Looking at the Rosé wines of Provence and Elsewhere
Blind Tasting of Top Rosés at Thomas Pink of Jermyn Street, London
A great location for a tasting, surrounded by expensive shirts, ties and cufflinks!
Fox in the red hunting jacket known as a Pink jacket after the tailor This was a fascinating tasting of twenty rosés selected from around the world - New Zealand, Australia, Italy and France, all selected because they are highly regarded. So, technically, all of the wines should have achieved high scores. Admittedly, when wines of such different styles are tasted side by side, some will appeal more than others, so the scores do not necessarily reflect the quality, but rather which style is most attractive to each taster - so it will be fascinating to see the results when they are compiled by Richard Bampfield MW.

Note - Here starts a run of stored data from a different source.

-- ==== Sys2Proof/Decode.lean ====
section
/-! DEFINITION. Decoding. No row of the operation and event table gives its command bits: a command comes from outside the module
as an event, not as a word. (The words of tile programs, which the spec does encode, are decoded by the core's own rows.) -/

namespace Sys2Proof

/-- The command a word of `nbits` bits spells: none, for every word. DEDUCED (log entry 13). -/
def decodeTableWord (_nbits _w : Nat) : Option Instr := none

end Sys2Proof
end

Richard Bampfield MW In summary, I would say the rosés I liked most had fresh vibrant fruit (usually red or black depending on the variety), such as Pascal Jolivet, Clos Canarelli, Chene Bleu, Ca dei Frati's Rosa dei Frati and Charles Melton's Rose of Virginia, matched with a fresh acidity (preferably not too much grapefruit), as in Clos Canerelli, Domaine Ott's Clos Mireille, Guado al Tasso's Scalabroni Rosato. But I also like the creamy, toasty/leesy character (André Dezat, Ch Brown, Domaine de la Source, Ca dei Frati) giving the wine a bit more complexity – maybe more of a gastronomic wine and not a poolside rosé. Some roses seem to have mixed up weight with gastronomic or serious style – both Chateau d’Esclans and Chateau d'Esclan's Whispering Angel and Mordorée's La Dame Rousse – ended up being too chunky and clunky for me. Tannins in a rosé do not seem to work for me and it was interesting that the two from the Barossa Valley had a touch of tannin, which combined with the darker colour suggests a touch too long skin contact and the use of darker more tannic varieties. The depth of colour is not something I would judge a wine on – although the Léoube and Chene Bleu were possibly a touch too pale in comparison to the others – but I do know that in Provence that paleness is highly sought after. Little varietal character seems to show other than the fresh leafy green character of Cabernet or if the variety is too dark and tannic. Altogether, a rosé, for me, should be fruity and even a touch floral, fresh and clean, some complexity and weight, but not so heavy and chunky that it loses any finesse.